Frequently Asked Questions
Q: If the geometric mean is what matters, why do financial products advertise arithmetic returns?
A: Arithmetic returns are higher, simpler to compute, and easier to compare over short periods. They are also the legally required disclosure in most jurisdictions. The gap between arithmetic and geometric return only becomes visible over long horizons, and by then you are locked into the product. Awareness of this gap is one of the most practical things a long-term investor can carry into every performance comparison they read.
Q: Does ergodicity mean you should never use leverage?
A: Not categorically. Small amounts of leverage applied conservatively, well below the Kelly optimal fraction, can raise geometric returns in specific circumstances, particularly when the underlying asset has a high Sharpe ratio and the leverage cost is low. The problem is that most retail leverage products apply leverage that is far above the Kelly fraction, introduce forced-liquidation risk, and compound the volatility drag problem through daily rebalancing. The bar for justifying leverage is higher than most analyses suggest.
Q: How does this relate to dollar-cost averaging?

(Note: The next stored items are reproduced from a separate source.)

-- ==== Sys2Proof/Machine/Transfer.lean ====
section
/-! DEFINITION. Exchange, transfer and load effective address (45_transfer_stack_store.md R260 to R264, R280 to R286; ABX ABY INS
SEX TAB TAP TBA TFR TPA of 48_lost_rows.md). No flag is written but through CCR as a destination, and by TAB and TBA. -/

namespace Sys2Proof.Machine

/-! ### Registers of the postbyte `eb` (30_encoding.md R102) -/

/-- Read an 8-bit register. -/
def readR8 (s : State) : R8 → Byte
  | .a => s.a
  | .b => s.b
  | .ccr => s.ccr

/-- Write an 8-bit register; CCR.X cannot be set (10_state.md R34). -/
def writeR8 (s : State) (r : R8) (v : Byte) : State :=
  match r with
  | .a => { s with a := v }
  | .b => { s with b := v }
  | .ccr => s.loadCcr v

/-- Read a 16-bit register. -/
def readR16 (s : State) : R16 → Word
  | .d => s.d
  | .x => s.x
  | .y => s.y
  | .sp => s.sp

/-- Write a 16-bit register. -/
def writeR16 (s : State) (r : R16) (v : Word) : State :=
  match r with
  | .d => s.setD v
  | .x => { s with x := v }
  | .y => { s with y := v }
  | .sp => { s with sp := v }

/-- TFR: a copy between equal sizes, a sign extension from 8 to 16 bits, the low byte from 16 to 8 (R261, R476). -/
def transfer (r1 r2 : XReg) (s : State) : State :=
  match r1, r2 with
  | .r8 p, .r8 q => writeR8 s q (readR8 s p)
  | .r8 p, .r16 q => writeR16 s q ((readR8 s p).signExtend 16)
  | .r16 p, .r8 q => writeR8 s q (loByte (readR16 s p))
  | .r16 p, .r16 q => writeR16 s q (readR16 s p)

/-- EXG: between equal sizes the values change places. Between sizes R260 states one half and leaves the other open: r1 of 8
bits becomes a free byte, the high byte of an r1 of 16 bits becomes a free byte (D22; log 17). -/
def exchange (r1 r2 : XReg) (s : State) : State :=
  match r1, r2 with
  | .r8 p, .r8 q => writeR8 (writeR8 s p (readR8 s q)) q (readR8 s p)
  | .r16 p, .r16 q => writeR16 (writeR16 s p (readR16 s q)) q (readR16 s p)
  | .r8 p, .r16 q =>
    writeR8 (writeR16 (s.spend 1) q (joinBytes 0 (readR8 s p))) p (Config.freeByte s.draws)
  | .r16 p, .r8 q =>
    writeR8 (writeR16 (s.spend 1) p (joinBytes (Config.freeByte s.draws) (readR8 s q))) q (loByte (readR16 s p))

/-! ### Meanings -/

/-- EXG (R260). -/
def execExg (r1 r2 : XReg) (s : State) : Answer := .next (exchange r1 r2 s)
/-- TFR (R261, R476). -/
def execTfr (r1 r2 : XReg) (s : State) : Answer := .next (transfer r1 r2 s)
/-- SEX: sign extension of an 8-bit register (R463). -/
def execSex (r1 : R8) (r2 : R16) (s : State) : Answer := .next (writeR16 s r2 ((readR8 s r1).signExtend 16))
/-- TSX (R280). -/
def execTsx (s : State) : Answer := .next { s with x := s.sp }
/-- TSY (R281). -/
def execTsy (s : State) : Answer := .next { s with y := s.sp }
/-- TXS (R282). -/
def execTxs (s : State) : Answer := .next { s with sp := s.x }
/-- TYS (R283). -/
def execTys (s : State) : Answer := .next { s with sp := s.y }
/-- XGDX (R284). -/
def execXgdx (s : State) : Answer := .next { s.setD s.x with x := s.d }
/-- XGDY (R285). -/
def execXgdy (s : State) : Answer := .next { s.setD s.y with y := s.d }
/-- TAP: CCR from A, X cannot be set (R471). -/
def execTap (s : State) : Answer := .next (s.loadCcr s.a)
/-- TPA (R472). -/
def execTpa (s : State) : Answer := .next { s with a := s.ccr }
/-- TAB: N and Z of the value, V = 0 (R469). -/
def execTab (s : State) : Answer := .next ({ s with b := s.a }.flagsLogic s.a)
/-- TBA (R470). -/
def execTba (s : State) : Answer := .next ({ s with a := s.b }.flagsLogic s.b)

/-- LEAX: the address itself, no memory access. With a post-modified destination the two writes to X are not ordered: one
comes last, a free choice (R262, R286; log 14). -/
def execLeax (i : Idx) (s : State) : Answer :=
  let t := idxUpdate s i
  .next { hazardSpend t .x (idxPostAuto i) with x := hazardWrite s t .x (idxPostAuto i) (idxEa s s.pc i) }
/-- LEAY (R263, R286; log 14). -/
def execLeay (i : Idx) (s : State) : Answer :=
  let t := idxUpdate s i
  .next { hazardSpend t .y (idxPostAuto i) with y := hazardWrite s t .y (idxPostAuto i) (idxEa s s.pc i) }
/-- LEAS (R264, R286; log 14). -/
def execLeas (i : Idx) (s : State) : Answer :=
  let t := idxUpdate s i
  .next { hazardSpend t .sp (idxPostAuto i) with sp := hazardWrite s t .sp (idxPostAuto i) (idxEa s s.pc i) }
/-- ABX: B is added unsigned (R402). -/
def execAbx (s : State) : Answer := .next { s with x := s.x + s.b.zeroExtend 16 }
/-- ABY (R403). -/
def execAby (s : State) : Answer := .next { s with y := s.y + s.b.zeroExtend 16 }
/-- DES (R193). -/
def execDes (s : State) : Answer := .next { s with sp := s.sp - 1 }
/-- INS (R436). -/
def execIns (s : State) : Answer := .next { s with sp := s.sp + 1 }

end Sys2Proof.Machine
end

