-- ==== Sys2Proof/Certificates/Slice0/Obligations.lean ====
section
/-! DEFINITION. The statements for the provers. -/

open Sys2Proof Sys2Proof.Machine Sys2Proof.Safety

/-! ### Encoding -/

/-- Decoding the encoding of any well-formed instruction, whatever bytes follow, gives the instruction back (an alias as the
general instruction it stands for, log 31) and leaves those bytes. -/
def Obligations.DecodeEncode : Prop :=
  ∀ (i : Instr) (rest : List Byte), i.wf = true → decode (encode i ++ rest) = .ok (i.core, rest)

/-- Whatever the decoder answers is well formed, and its encoding is exactly the bytes taken: every word has one meaning and
no bit is dropped. -/
def Obligations.EncodeDecode : Prop :=
  ∀ (bs rest : List Byte) (i : Instr), decode bs = .ok (i, rest) → i.wf = true ∧ encode i ++ rest = bs

/-- Words the source itself prints in full, and at least one per addressing class, decode to what they stand for: inherent,
immediate of 8 and 16 bits, DIR, EXT, every indexed form, REL8, REL9, REL16, transfers. The bit layouts of the postbytes are the
model's (log 12), and so are the rows of ADDD and LBNE, which are lost (log 1). -/
def Obligations.DecodeWords : Prop :=
  decode [0x1B#8, 0x9F#8] = .ok (.leas (.off5 .sp (-1)), []) ∧
  decode [0xB7#8, 0x75#8] = .ok (.tfr (.r16 .sp) (.r16 .x), []) ∧
  decode [0xB7#8, 0xC6#8] = .ok (.exg (.r16 .d) (.r16 .y), []) ∧
  decode [0x10#8, 0xEF#8] = .ok (.andcc 0xEF#8, []) ∧
  decode [0x4B#8, 0xEB#8, 0x10#8, 0x00#8] = .ok (.call (.ind (.ind16 .y 0x1000#16)), []) ∧
  decode [0x04#8, 0xB5#8, 0xFB#8] = .ok (.ibne .x (-5), []) ∧
  decode [0x18#8, 0x1A#8, 0x00#8] = .ok (.emaxd (.off5 .x 0), []) ∧
  decode [0x1E#8, 0x12#8, 0x34#8, 0xC0#8, 0x10#8] = .ok (.brset (.ext 0x1234#16) 0xC0#8 0x10#8, []) ∧
  decode [0x18#8, 0x30#8] = .ok (.trap 0x30#8, []) ∧
  decode [0x3D#8] = .ok (.rts, []) ∧
  decode [0x88#8, 0x7F#8] = .ok (.eora (.imm 0x7F#8), []) ∧
  decode [0xC3#8, 0x12#8, 0x34#8] = .ok (.addd (.imm 0x1234#16), []) ∧
  decode [0x98#8, 0x40#8] = .ok (.eora (.mem (.dir 0x40#8)), []) ∧
  decode [0xB8#8, 0x12#8, 0x34#8] = .ok (.eora (.mem (.ext 0x1234#16)), []) ∧
  decode [0xA8#8, 0x50#8] = .ok (.eora (.mem (.idx (.off5 .y (-16)))), []) ∧
  decode [0xA8#8, 0x2F#8] = .ok (.eora (.mem (.idx (.auto .x false (-1)))), []) ∧
  decode [0xA8#8, 0x77#8] = .ok (.eora (.mem (.idx (.auto .y true 7))), []) ∧
  decode [0xA8#8, 0xE4#8] = .ok (.eora (.mem (.idx (.acc .x .a))), []) ∧
  decode [0xA8#8, 0xED#8] = .ok (.eora (.mem (.idx (.acc .y .b))), []) ∧
  decode [0xA8#8, 0xF6#8] = .ok (.eora (.mem (.idx (.acc .sp .d))), []) ∧
  decode [0xA8#8, 0xE9#8, 0x80#8] = .ok (.eora (.mem (.idx (.off9 .y (-128)))), []) ∧
  decode [0xA8#8, 0xFA#8, 0x12#8, 0x34#8] = .ok (.eora (.mem (.idx (.off16 .pc 0x1234#16))), []) ∧
  decode [0xA8#8, 0xF7#8] = .ok (.eora (.mem (.idx (.indD .sp))), []) ∧
  decode [0x24#8, 0xFB#8] = .ok (.bhs 0xFB#8, []) ∧
  decode [0x18#8, 0x26#8, 0xFE#8, 0xDC#8] = .ok (.lbne 0xFEDC#16, [])
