-- ==== Sys2Proof/Laws/Access.lean ====
section
/-! SUPPORT. The spec's default memory denies no access, so `checked` lets every step through. -/

namespace Sys2Proof.Machine

/-- The default memory denies nothing (00_scope.md R6, D6). -/
@[simp] theorem Access.denial_eq (c : Access) : c.denial = none := by cases c <;> rfl

/-- So no list of accesses is refused. -/
@[simp] theorem firstDenial_eq (l : List Access) : firstDenial l = none := by
  induction l with
  | nil => rfl
  | cons c r ih => simp [firstDenial, ih]

/-- And every step goes through. -/
@[simp] theorem checked_eq (l : List Access) (k : Answer) : checked l k = k := by simp [checked]

end Sys2Proof.Machine
end

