theorem page1Row5_inverts (h : lo < 16) : Inverts [byteOf 0x5 lo] (page1Row5 lo) := by
  unfold page1Row5
  match lo, h with
  | 0x0, _ | 0x1, _ | 0x2, _ | 0x3, _ | 0x4, _ | 0x5, _ | 0x6, _ | 0x7, _ | 0x8, _ | 0x9, _ => exact inverts_done
  | 0xA, _ | 0xB, _ | 0xC, _ | 0xD, _ | 0xE, _ | 0xF, _ => exact inverts_withByte fun dd => inverts_done
  | _ + 16, _ => omega

theorem encAddr_eq_encNoDir {d x e : Byte} {m : Addr} (h : m.noDir = true) : encAddr d x e m = encNoDir x e m := by
  cases m with
  | dir dd => cases h
  | idx i => rfl
  | ext a => rfl

/-- Rows `6x` and `7x`, whose operand has no DIR form. -/
theorem memoryRow_inverts (h : lo < 16) {a : Addr} (noDir : a.noDir = true) :
    Inverts (encNoDir (byteOf 0x6 lo) (byteOf 0x7 lo) a) (memoryRow lo a) := by
  unfold memoryRow
  match lo, h with
  | 0x0, _ | 0x1, _ | 0x2, _ | 0x3, _ | 0x4, _ | 0x5, _ | 0x6, _ | 0x7, _ | 0x8, _ | 0x9, _ => exact inverts_done noDir
  | 0xA, _ | 0xB, _ | 0xC, _ | 0xD, _ | 0xE, _ | 0xF, _ => exact inverts_done rfl (encAddr_eq_encNoDir noDir)
  | _ + 16, _ => omega

theorem groupA_inverts (h : lo < 16) (m : Mode) : Inverts [m.opcode 0x8 lo] (groupA m lo) := by
  unfold groupA
  match lo, h with
  | 0x0, _ | 0x1, _ | 0x2, _ | 0x4, _ | 0x5, _ | 0x6, _ | 0x8, _ | 0x9, _ | 0xA, _ | 0xB, _ =>
    exact inverts_withSrc8 m (fun _ => rfl) (fun _ => rfl)
  | 0x3, _ | 0xC, _ | 0xD, _ | 0xE, _ | 0xF, _ => exact inverts_withSrc16 m (fun _ => rfl) (fun _ => rfl)
  | 0x7, _ =>
    cases m with
    | imm | dir | idx => exact inverts_done
    | ext => exact parseTransfer_inverts
  | _ + 16, _ => omega

theorem groupB_inverts (h : lo < 16) (m : Mode) : Inverts [m.opcode 0xC lo] (groupB m lo) := by
  unfold groupB
  match lo, h with
  | 0x0, _ | 0x1, _ | 0x2, _ | 0x4, _ | 0x5, _ | 0x6, _ | 0x8, _ | 0x9, _ | 0xA, _ | 0xB, _ =>
    exact inverts_withSrc8 m (fun _ => rfl) (fun _ => rfl)
  | 0x3, _ | 0xC, _ | 0xD, _ | 0xE, _ | 0xF, _ => exact inverts_withSrc16 m (fun _ => rfl) (fun _ => rfl)
  | 0x7, _ =>
    cases m with
    | imm | dir => exact inverts_done
    | idx => exact inverts_withIdx fun i => inverts_done
    | ext => exact inverts_withWord fun a => inverts_done
  | _ + 16, _ => omega

end Page1

theorem decode_inverts : Inverts [] decode := by
  refine ⟨fun bs i rest hd => ?_⟩
  cases bs with
  | nil => cases hd
  | cons op bs =>
    have hlo : op.toNat % 16 < 16 := Nat.mod_lt _ (by decide)
    have hhi : op.toNat / 16 < 16 := by omega
    have hop : byteOf (op.toNat / 16) (op.toNat % 16) = op := byteOf_nibbles op
    simp only [decode] at hd
    generalize op.toNat / 16 = hi at hhi hop hd
    generalize op.toNat % 16 = lo at hlo hop hd
    subst hop
    match hi, hhi with
    | 0x0, _ => exact (page1Row0_inverts hlo).of_ok bs i rest hd
    | 0x1, _ => exact (page1Row1_inverts hlo).of_ok bs i rest hd
    | 0x2, _ => exact (page1Row2_inverts hlo).of_ok bs i rest hd
    | 0x3, _ => exact (page1Row3_inverts hlo).of_ok bs i rest hd
    | 0x4, _ => exact (page1Row4_inverts hlo).of_ok bs i rest hd
    | 0x5, _ => exact (page1Row5_inverts hlo).of_ok bs i rest hd
    | 0x6, _ =>
      have row : Inverts [byteOf 0x6 lo] (withAny (memoryRow lo)) :=
        inverts_withIdx fun j => memoryRow_inverts hlo (a := .idx j) rfl
      exact row.of_ok bs i rest hd
    | 0x7, _ =>
      have row : Inverts [byteOf 0x7 lo] (withExt (memoryRow lo)) :=
        inverts_withWord fun a => memoryRow_inverts hlo (a := .ext a) rfl
      exact row.of_ok bs i rest hd
    | 0x8, _ => exact (groupA_inverts hlo .imm).of_ok bs i rest hd
    | 0x9, _ => exact (groupA_inverts hlo .dir).of_ok bs i rest hd
    | 0xA, _ => exact (groupA_inverts hlo .idx).of_ok bs i rest hd
    | 0xB, _ => exact (groupA_inverts hlo .ext).of_ok bs i rest hd
    | 0xC, _ => exact (groupB_inverts hlo .imm).of_ok bs i rest hd
    | 0xD, _ => exact (groupB_inverts hlo .dir).of_ok bs i rest hd
    | 0xE, _ => exact (groupB_inverts hlo .idx).of_ok bs i rest hd
    | 0xF, _ => exact (groupB_inverts hlo .ext).of_ok bs i rest hd
    | _ + 16, _ => omega

/-- Settles O2: by the rows of the decoder, each made of readers that keep `Inverts`. -/
theorem encodeDecode : Obligations.EncodeDecode := fun bs rest i h => decode_inverts.of_ok bs i rest h

end Sys2Proof
end

section
/-! PROOFS. The trap encodings and the reserved postbytes (30_encoding.md R102, R103, R106, R111, R112; log 12, 18, 33), and the
words the source prints. -/

namespace Sys2Proof
open Sys2Proof.Machine

/-! ### Codes that name nothing -/

theorem xregOf_eq_none_iff : ∀ c : BitVec 3, xregOf c = none ↔ c.toNat = 3 := by decide

theorem cntrOf_eq_none_iff : ∀ c : BitVec 3, cntrOf c = none ↔ c.toNat = 2 ∨ c.toNat = 3 := by decide

theorem loopOpOf_eq_none_iff : ∀ c : BitVec 3, loopOpOf c = none ↔ 6 ≤ c.toNat := by decide

theorem splitEb_eq_none_iff (p : Byte) :
    splitEb p = none ↔ p.toNat / 8 % 2 = 1 ∨ p.toNat / 16 % 8 = 3 ∨ p.toNat % 8 = 3 := by
  have reserved : p.getLsbD 3 = true ↔ p.toNat / 8 % 2 = 1 := by
    simp only [getLsbD_eq_div_mod, decide_eq_true_eq, Nat.reducePow]
  have first : xregOf (p.extractLsb' 4 3) = none ↔ p.toNat / 16 % 8 = 3 := by
    rw [xregOf_eq_none_iff, BitVec.extractLsb'_toNat, Nat.shiftRight_eq_div_pow]
  have second : xregOf (p.extractLsb' 0 3) = none ↔ p.toNat % 8 = 3 := by
    rw [xregOf_eq_none_iff, BitVec.extractLsb'_toNat, Nat.shiftRight_zero]
  rw [← reserved, ← first, ← second, splitEb]
  cases p.getLsbD 3 <;> cases xregOf (p.extractLsb' 4 3) <;> cases xregOf (p.extractLsb' 0 3) <;> simp

theorem splitLb_eq_none_iff (p : Byte) :
    splitLb p = none ↔ p.toNat / 64 = 3 ∨ p.toNat / 8 % 2 = 1 ∨ p.toNat % 8 = 2 ∨ p.toNat % 8 = 3 := by
  have reserved : p.getLsbD 3 = true ↔ p.toNat / 8 % 2 = 1 := by
    simp only [getLsbD_eq_div_mod, decide_eq_true_eq, Nat.reducePow]
  have operation : loopOpOf (p.extractLsb' 5 3) = none ↔ p.toNat / 64 = 3 := by
    rw [loopOpOf_eq_none_iff, BitVec.extractLsb'_toNat, Nat.shiftRight_eq_div_pow]
    have := p.isLt
    omega
  have counter : cntrOf (p.extractLsb' 0 3) = none ↔ p.toNat % 8 = 2 ∨ p.toNat % 8 = 3 := by
    rw [cntrOf_eq_none_iff, BitVec.extractLsb'_toNat, Nat.shiftRight_zero]
  rw [← reserved, ← operation, ← counter, splitLb]
  cases p.getLsbD 3 <;> cases loopOpOf (p.extractLsb' 5 3) <;> cases cntrOf (p.extractLsb' 0 3) <;> simp
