-- ==== Sys2Proof/Word.lean ====
section
/-! DEFINITION. The word types of the machine: a 64-bit word, a 32-bit lane mask and a byte (R6, R7, R12). -/

namespace Sys2Proof

/-- A 64-bit register or doubleword (R12). -/
abbrev Word := BitVec 64

/-- A 32-bit word; also a lane mask, bit l standing for lane l (R12). -/
abbrev Mask := BitVec 32

/-- One byte of memory (R7). -/
abbrev Byte := BitVec 8

/-- A finite map from naturals to values, as plain data in one canonical form: keys strictly rising, no entry equal to
the value that an unlisted key reads as. -/
abbrev Sparse (α : Type) := List (Nat × α)

/-- Bytes by address; an unlisted address reads 0 (log entry 1). -/
abbrev Mem := Sparse Byte

end Sys2Proof
end

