/-- A line's bytes change, every copy but that of core `keep` is noticed and awaited counters are tested (R288, R356, R367). -/
def State.rawCommit (s : State) (line : Nat) (m : BitVec 128) (data : BitVec 1024) (keep : Option Nat) : State :=
  let s := { s with mem := (bytesOf m).foldl (fun mm b => set 0 mm (line * 128 + b) (lineByte data b)) s.mem }
  ((s.unpoison line m).notice line keep).afterWrite (line * 128) 128

/-- The format of `.fadd` at a size of n bytes (R196). -/
def faddFmt (n : Nat) : Fp.Fmt := if n = 2 then Fp.bf16 else if n = 4 then Fp.f32 else Fp.f64

/-- The sum of `.fadd`: rounded to nearest-even, subnormals kept, canonical NaN (R196, R44). -/
def faddBits (f : Fp.Fmt) (m v : Nat) : Nat := (f.add 0 false (f.operand false m) (f.operand false v)).1

/-- R196: the new memory value of n bytes. -/
def AtomOp.apply (op : AtomOp) (n m v : Nat) : Nat :=
  let w := 8 * n
  let pick (b : Bool) : Nat := if b then m else v
  match op with
  | .add => (m + v) % 2 ^ w
  | .or => Nat.lor m v
  | .and => Nat.land m v
  | .xor => Nat.xor m v
  | .smin => pick (decide (Fp.sintOf w m ≤ Fp.sintOf w v))
  | .smax => pick (decide (Fp.sintOf w v ≤ Fp.sintOf w m))
  | .umin => pick (decide (m ≤ v))
  | .umax => pick (decide (v ≤ m))
  | .xchg => v
  | .fadd => faddBits (faddFmt n) m v

/-- The bytes that a request of another package leaves, from those that it finds (R195, R196, R419). -/
def Inbound.apply (h : Inbound) (n old v : Nat) : Nat :=
  match h with
  | .write => v
  | .atomic op => op.apply n old v
  | .cas e => if old = e.toNat % 2 ^ (8 * n) then v else old
  | .fe _ => v

/-- The identity of a future word of this package: that of the object whose extents hold it, otherwise the one that it has (log entry 129). -/
def State.futOwner (s : State) (pa : Nat) : Mask × Nat :=
  let f := get FutWord.zero s.futs (pa / 8)
  match [0, 1, 2, 3, 4, 5].findSome? fun d => (s.liveObjects d).findSome? fun (a, o) =>
      if (s.rd64 (s.descAddr d a o)).getLsbD 15 && inFrames (s.framesOf d a o) (pa / 128) then
        some (BitVec.ofNat 32 (fld (s.rd64 (s.astAddr d a)) 32 16 * 2 ^ 16 + a), o) else none with
  | some x => x
  | none => (f.asid, f.obj)

/-- A full/empty operation of another package at its word (R191, R419): whether the state of the word served it. Such an operation lends no
priority. -/
def State.farFe (s : State) (pa op : Nat) (v : Nat) : Bool × State :=
  let (asid, obj) := s.futOwner pa
  let f := get FutWord.zero s.futs (pa / 8)
  let full := f.full && f.asid == asid && f.obj == obj
  let put (s : State) (b : Bool) : State := { s with futs := set FutWord.zero s.futs (pa / 8) ⟨b, none, asid, obj⟩ }
  let store (s : State) : State := s.rawCommit (pa / 128) (byteMask (pa % 128) 8) (BitVec.ofNat 1024 (v % 2 ^ 64 * 2 ^ (8 * (pa % 128)))) none
  match op with
  | 0 => (full, s)
  | 1 => (full, if full then put s false else s)
  | 2 => (!full, if full then s else put (store s) true)
  | 3 => (true, put (store s) true)
  | _ => (true, put s (v % 2 == 1))

/-- A delayed request enters line order (R418, R419). What a full/empty operation lets happen, or its wait for its word, comes next. -/
def State.performDelayed (s : State) (w : Delayed) : State :=
  let s := s.awaitLeases w.line
  match w.how with
  | .fe op =>
    let (ok, s) := s.farFe w.pa op w.data.toNat
    { s with agenda := .outside (if ok then .serveWord w.pa else .inbound w.src w.pa 8 w.how (word w.data.toNat)) :: s.agenda }
  | how =>
    let v := how.apply w.n (s.rd w.pa w.n) w.data.toNat % 2 ^ (8 * w.n)
    (s.markPhysical w.pa w.n).rawCommit w.line (byteMask (w.pa % 128) w.n) (BitVec.ofNat 1024 (v * 2 ^ (8 * (w.pa % 128)))) none

/-- Of the delayed requests, those to a line and the earlier ones to their lines or of their streams (R298, R418); from the latest to the
earliest. -/
def delayedTo (line : Nat) (ws : List Delayed) : List Delayed :=
  (ws.foldr (fun (w : Delayed) (r : List Delayed × List Nat × List Nat) =>
    if w.line == line || r.2.1.contains w.line || r.2.2.contains w.src then (w :: r.1, w.line :: r.2.1, w.src :: r.2.2) else r) ([], [], [])).1

/-- R418: the requests of other packages that are delayed on a line are performed, with those that they follow, in the order of their
arrival. -/
def State.flushDelayed (s : State) (line : Nat) : State :=
  (delayedTo line s.delayed).foldl (fun (s : State) w => ({ s with delayed := s.delayed.erase w } : State).performDelayed w) s

/-- R418: a spoke agent that sends a write to a line it holds under lease drops its copy first. -/
def State.dropLeases (s : State) (line : Nat) : State :=
  match region (line * 128) with
  | .package _ => [4, 5].foldl (fun s d =>
      s.modDie d fun k => { k with leases := k.leases.filter fun l => !(l.pkg * 2 ^ 45 + 2 ^ 45 + l.line == line) }) s
  | _ => s

/-- A program or engine write enters line order (R288, R317, R418): views are marked first. Device windows are not memory: a write
that reaches one is not performed here (R390, R399). -/
def State.commitLine (s : State) (line : Nat) (m : BitVec 128) (data : BitVec 1024) (i : LineId) (keep : Option Nat) : State :=
  match region (line * 128) with
  | .config _ => s
  | .submit _ => s.discardSubmit (line * 128)
  | .nowhere => s
  | _ =>
    let s := ((s.awaitLeases line).flushDelayed line).dropLeases line
    let s := if i.chk then s.mark i.asid (fld i.va 40 24) ((bytesOf m).map i.off) else s
    s.rawCommit line m data keep

/-- Writes n ≤ 128 bytes of one line at the arbiter. -/
def State.commit (s : State) (pa n v : Nat) (i : LineId) (keep : Option Nat) : State :=
  s.commitLine (pa / 128) (byteMask (pa % 128) n) (BitVec.ofNat 1024 (v % 2 ^ (8 * n) * 2 ^ (8 * (pa % 128)))) i keep

/-- The refusal count of R358. -/
def State.countRefusal (s : State) (c : Nat) : State := s.modDie (dieOfCore c) fun k => k.addCount 4 1

/-- R345: bytes whose publication was refused and whose new walk faults stay under UM in the core that stored them (log entry 16). -/
def State.keepUm (s : State) (e : Egress) : State :=
  s.modCore e.src fun k =>
    let l := k.line (e.pa / 128)
    let m := e.mask &&& ~~~l.um
    k.setLine (e.pa / 128) { l with
      data := mergeLine m e.data l.data, vm := l.vm ||| m, um := l.um ||| m, touched := true
      older := if m = 0 then l.older else ⟨m, e.va, e.asid, e.gen, e.chk⟩ :: l.older }

/-- Whether a physical address lies in a package that no up port reaches (R422). -/
def State.cutOff (s : State) (pa : Nat) : Bool :=
  match region pa with
  | .package p => !s.reaches p
  | _ => false

/-- R338: a walk for an ASID with incarnation 0 waits while its flush is in progress. -/
def State.flushing (s : State) (asid : Word) : Bool :=
  incOf asid == 0 && s.dies.any fun (_, x) => x.trBusy && x.flushPend == some (asidOf asid)

/-- Performs one accepted write at its home (R292, R298). A refused one drops its object's translations and is translated again, with
the effects of a walk (R342, R345) once no flush holds it up (R338); bytes that a program may not write to a shard are discarded (R329), and
those whose home is out of reach stay (R422; log entry 16). -/
def State.performEgress (s : State) (d : Nat) (e : Egress) : State :=
  let i : LineId := ⟨e.va, e.asid, e.gen, e.chk⟩
  let obj := fld e.va 40 24
  if s.cutOff e.pa then s.keepUm e
  else if !e.chk || s.current d (asidOf e.asid) (incOf e.asid) obj e.gen then
    s.commitLine (e.pa / 128) e.mask e.data i (some e.src)
  else
    let s := (s.countRefusal e.src).dropObject e.src (asidOf e.asid) obj
    if s.flushing e.asid then s.keepUm e else
    let (k, x, s) := s.walk e.src (asidOf e.asid) (incOf e.asid) e.va .write true true
    if k = 0 then s.commitLine (x.pa / 128) e.mask e.data { i with gen := x.gen } (some e.src)
    else if k = 6 && (s.shardView e.asid obj).isSome then s
    else s.keepUm e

A: Dollar-cost averaging is an ergodicity-aware practice even if it is rarely described that way. By investing fixed amounts at regular intervals rather than lump sums, you naturally buy more shares when prices are low and fewer when prices are high, reducing the average cost basis below the arithmetic average price paid. More importantly, periodic investing keeps you in the market through high-variance periods without concentrating your full capital at potentially high-variance entry points. The benefit is partly in the cost basis and partly in the path management.
Q: Is this why Warren Buffett emphasises never losing money?
A: Almost certainly. Buffett’s first rule, “never lose money,” and second rule, “never forget rule one,” read as quips, but they encode a deep geometric principle. In a compounding system, large losses are not merely setbacks proportional to their size. They destroy years of future compounding capacity. An investor who avoids a 50% loss and earns a steady geometric return will, over a long horizon, substantially outperform one who earned higher arithmetic returns but suffered severe drawdowns along the way. Buffett’s record reflects this not just in the stocks he chose but in the consistent avoidance of catastrophic loss across every market cycle he has lived through.